Strap-down inertial is a kind of self-aid navigation method that carrier navigation information is obtained according to Newton mechanics law, it Using the inertance element sensitive carrier movable information such as gyroscope, accelerometer, then computing is integrated by computer and is obtained The navigational parameters such as the attitude of carrier, speed and position.Flight control system is the operation according to pilot, to rudder face and is started Machine transmits control information, the system so as to implement control to the configuration of aircraft, flight attitude and kinematic parameter.

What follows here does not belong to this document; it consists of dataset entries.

-- ==== Sys2Proof/Machine/Unit.lean ====
section
/-! DEFINITION. The accesses of the matrix engine and the copy hart, their status codes and their completion
messages (06 R160, R163; 08 R194; 10 R228, R230, R231; 11 R237, R244, R251, R253; 21 R382). -/

namespace Sys2Proof.Machine

/-- Who makes an access: a job or a copy-hart request of a cluster, for a world and share of one of its cores. -/
structure UnitUser where
  who : ReplyTo
  cluster : Nat
  core : Nat
  num : Nat
  world : Nat
  lo : Nat
  hi : Nat
  /-- Its reads are served by its die's copies: those of a copy request; object words are read at their homes (R262, R322). -/
  copies : Bool := false
  deriving DecidableEq, Repr, Inhabited

/-- In place of a cause: no buffer holds the page, which has to be walked for. -/
def needsWalk : Nat := 256

/-- Where `n` bytes of one line or one aligned block stand, or the cause of the fault (R194, R299). -/
def unitTarget (s : State) (u : UnitUser) (va n : Nat) (write : Bool) : Except Nat Target :=
  if va < translatedBase then
    match lsFail u.lo u.hi va n with
    | none => .ok (.own va)
    | some _ => .error 0x11
  else
    match resolve s u.cluster u.world va with
    | .absent => .error 0x10
    | .malformed _ => .error 0x08
    | .integrity _ => .error 0x12
    | .missing => .error needsWalk
    | .leaf l => if refuses s l u.world va (if write then .store else .load) then .error 0x11 else .ok (targetOf s l va)

/-- `unitTarget` of an access that is about to be made: it uses its page, or its requester waits in the miss table and is
told when to ask again (R300, R302). -/
def unitFind (s : State) (u : UnitUser) (va n : Nat) (write : Bool) : State × Except Nat Target :=
  match unitTarget s u va n write with
  | .error c => (if c = needsWalk then queueMiss s u.cluster u.world va u.who else s, .error c)
  | .ok t => (if va < translatedBase then s else touchPage s u.cluster u.world va, .ok t)

/-- The bytes of a packet from an address up: no aligned unit of eight bytes and no line is cut (R251, R376). -/
def packetPart (pa n : Nat) : Nat :=
  if pa % 64 = 0 ∧ 64 ≤ n then 64
  else if pa % 8 = 0 then packetSize (Nat.min n (64 - pa % 64))
  else packetSize (Nat.min n (8 - pa % 8))

/-- How many bytes one request for a target carries: 16 to a local store, up to the end of an aligned unit of eight bytes
(R251), a packet to another module, all of it at a home or from a copy. -/
def unitSize (s : State) (u : UnitUser) (write : Bool) (t : Target) (n : Nat) : Nat :=
  match t with
  | .own off => Nat.min (16 - off % 8) n
  | .home _ => n
  | .peer _ pa => if write = false ∧ u.copies = true then Nat.min n (64 - pa % 64) else packetPart pa n
  | .aper m _ off => if m = s.moduleNo then Nat.min (16 - off % 8) n else packetPart off n

/-- A number for each copy hart and each engine of a cluster as a sender of active messages. -/
def unitSender (u : UnitUser) : Nat :=
  2 ^ 40 + u.cluster * 2 + (match u.who with | .job _ _ => 1 | _ => 0)

/-- The active message of an access to a local store. -/
def unitMsg (u : UnitUser) (a : UnitAcc) (off : Nat) (who : ReplyTo) : ActiveMsg :=
  { op := if a.add then .atomic 16 else if a.write then .store else .load, world := u.world, off := off, size := a.n, data := a.data, cmp := 0,
    sig := 0, acq := false, sender := unitSender u, from_ := who }

/-- The packet of an access to another module. -/
def unitPacket (s : State) (u : UnitUser) (a : UnitAcc) (dst idx gen addr swz : Nat) : Packet :=
  mkPacket s (if a.add then 0x03 else if a.write then 0x02 else 0x01) 0 u.world (ctxEndpoint s u.core u.num) dst idx gen
    (accessOp addr (sizeCode a.n) (if a.add then 16 else 0) swz 0 0) 0 (if a.write then flitOf a.data else [])

/-- Draw a tag for a request that leaves its die, and go on; or wait for one (R382). -/
def unitTag (s : State) (u : UnitUser) (a : UnitAcc) (module : Nat) (k : Nat → Nat → State → State) : State × UnitAcc :=
  let die := dieOfCluster u.cluster
  match drawTag s die u.who module with
  | some (idx, gen, s1) => (k idx gen s1, { a with sent := true, tag := some (idx, gen) })
  | none => (s.modDie die (fun d => { d with tagQueue := d.tagQueue ++ [u.who] }), a)

/-- Send an access on its way; the cause where no path leads there (R380). -/
def unitIssue (s : State) (u : UnitUser) (a : UnitAcc) : Except Nat (State × UnitAcc) :=
  let die := dieOfCluster u.cluster
  match a.tgt with
  | .own off => .ok (sendActive s u.core (unitMsg u a off u.who), { a with sent := true })
  | .home pa =>
    if homeDie pa = die then .ok (s.later Config.latReply (.remoteReply u.who .home 0), { a with sent := true })
    else
      .ok (unitTag s u a s.moduleNo (fun idx gen s1 =>
        if crossesDown s die (homeDie pa) then s1 else s1.later Config.latReply (.remoteReply (.tag die idx gen) .home 0)))
  | .peer m pa =>
    let dst := m * 4194304 + homeDie pa * 262144
    if !hasPath s die m then .error 0x17
    else if a.write = false ∧ u.copies = true then
      match serveAway s die u.world u.who m pa a.n with
      | (s1, some bs) => .ok (s1.later Config.latReply (.remoteReply u.who (.data bs) 0), { a with sent := true })
      | (s1, none) => .ok (s1, { a with sent := true })
    else
      .ok (unitTag s u a m (fun idx gen s1 =>
        let s2 := if a.write then peerStoreSent s1 die idx m pa a.n else s1
        (sendPacket s2 die (unitPacket s2 u a dst idx gen pa 0)).getD s2))
  | .aper m core off =>
    if m = s.moduleNo then
      if dieOfCore core = die then .ok (sendActive s core (unitMsg u a off u.who), { a with sent := true })
      else
        .ok (unitTag s u a m (fun idx gen s1 =>
          if crossesDown s die (dieOfCore core) then s1 else sendActive s1 core (unitMsg u a off (.tag die idx gen))))
    else if hasPath s die m then
      .ok (unitTag s u a m (fun idx gen s1 =>
        (sendPacket s1 die (unitPacket s1 u a (m * 4194304 + core * 8 + 6) idx gen (off % 65536) (off / 65536))).getD s1))
    else .error 0x17

/-- The copies of a die take bytes that one of its agents has stored (R261). -/
def copiesTake (s : State) (die pa : Nat) (bs : List Byte) : State :=
  (List.range (bs.length / 64 + 1)).foldl (fun t i =>
    let part := (bs.drop (64 * i)).take 64
    if part.isEmpty then t else updateCopies t die s.moduleNo (pa + 64 * i) part) s

/-- A store of an agent of a die at its home, or an atomic add of eight bytes (R260, R261, R326). -/
def homeStore (s : State) (die : Nat) (self : Option Nat) (pa : Nat) (add : Bool) (bs : List Byte) : Except Nat State :=
  if add then
    match homeRead s pa 8 with
    | .error l => .error l
    | .ok (t, old) =>
      let v := toLe ((leNat old + leNat bs) % 2 ^ 64) 8
      (homeWrite t self pa v).map (fun x => copiesTake x die pa v)
  else (homeWrite s self pa bs).map (fun x => copiesTake x die pa bs)

/-- The instant of an access at its home (R260 to R263): the bytes read, none while a copy is filled for them, or the cause
of the fault. -/
def unitPerform (s : State) (u : UnitUser) (self : Option Nat) (a : UnitAcc) : Except (Nat × State) (State × Option (List Byte)) :=
  let die := dieOfCluster u.cluster
  match a.tgt with
  | .home pa =>
    if a.write then
      match homeStore s die self pa a.add a.data with
      | .ok t => .ok (t, some [])
      | .error l => .error (0x12, integrityRecord s l)
    else if homeDie pa ≠ die ∧ u.copies = true then
      match serveCopy s die u.world u.who pa a.n with
      | .ok r => .ok r
      | .error l => .error (0x12, integrityRecord s l)
    else
      match homeRead s pa a.n with
      | .ok (t, bs) => .ok (t, some bs)
      | .error l => .error (0x12, integrityRecord s l)
  | _ => .ok (s, some [])

/-- The sectors that a write has written (R268). -/
def unitSig (s : State) (a : UnitAcc) : Sig :=
  let of (m pa : Nat) : Sig :=
    (List.range (a.n / 256 + 1)).foldl (fun x i => x ||| bytesSig m (pa + 256 * i) (Nat.min 256 (a.n - 256 * i))) 0
  if a.write then
    match a.tgt with
    | .home pa => of s.moduleNo pa
    | .peer m pa => of m pa
    | _ => 0
  else 0

/-- The completion of a request: a TOKEN message to the requester's core, with the slot that issued the request, the
register and the context number (R162, R163, R231). `who` is the request. -/
def sendToken (s : State) (core slot num reg : Nat) (status : Word) (who : ReplyTo) (world : Nat) (sig : Sig) : State :=
  s.later Config.latMesh (.tokenMessageArrival core
    { typ := 1, mbox := 0, sender := s.moduleNo * 4194304 + core * 8, world := world,
      d1 := BitVec.ofNat 64 (num % 65536 * 65536 + reg * 256 + slot % 8), d2 := status, d3 := 0,
      sig := sig, rel := true, from_ := who })

/-- What a .wait form waits for: its token register, or its request where it names none (R62, R245). -/
def waitKey (rd id : Nat) : Nat := if rd = 0 then 32 + id else rd

/-- The waits of the contexts of a cluster, oldest first, by core and context number. -/
def clusterWaits (s : State) (cl : Nat) (p : Wait → Bool) : List (Nat × Nat) :=
  let rec ins (x : Nat × Nat × Nat) : List (Nat × Nat × Nat) → List (Nat × Nat × Nat)
    | [] => [x]
    | y :: ys => if x.1 < y.1 then x :: y :: ys else y :: ins x ys
  let live := (s.slots.filter (fun q => clusterOf q.1 == cl && p q.2.wait)).map
    (fun q => (q.2.waitSince, coreOf q.1, q.2.ctxNum))
  let swapped := (((s.cluster cl).cache ++ (s.cluster cl).spilled).filter (fun e => !e.lost && p e.slot.wait)).map
    (fun e => (e.slot.waitSince, e.core, e.slot.ctxNum))
  ((live ++ swapped).foldl (fun l x => ins x l) []).map (·.2)

end Sys2Proof.Machine
end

Both navigation modes respectively have feature：Strap-down inertial abundant information, navigation accuracy is higher；Flight control system Abundant information, accuracy is relatively low, but with atmospheric parameter close relation.Therefore, using strap-down inertial and flight control The information of system, estimates atmospheric parameter, can be load in full flight envelope on the premise of hardware device is not increased Body provides high-precision atmospheric parameter, with prominent using value.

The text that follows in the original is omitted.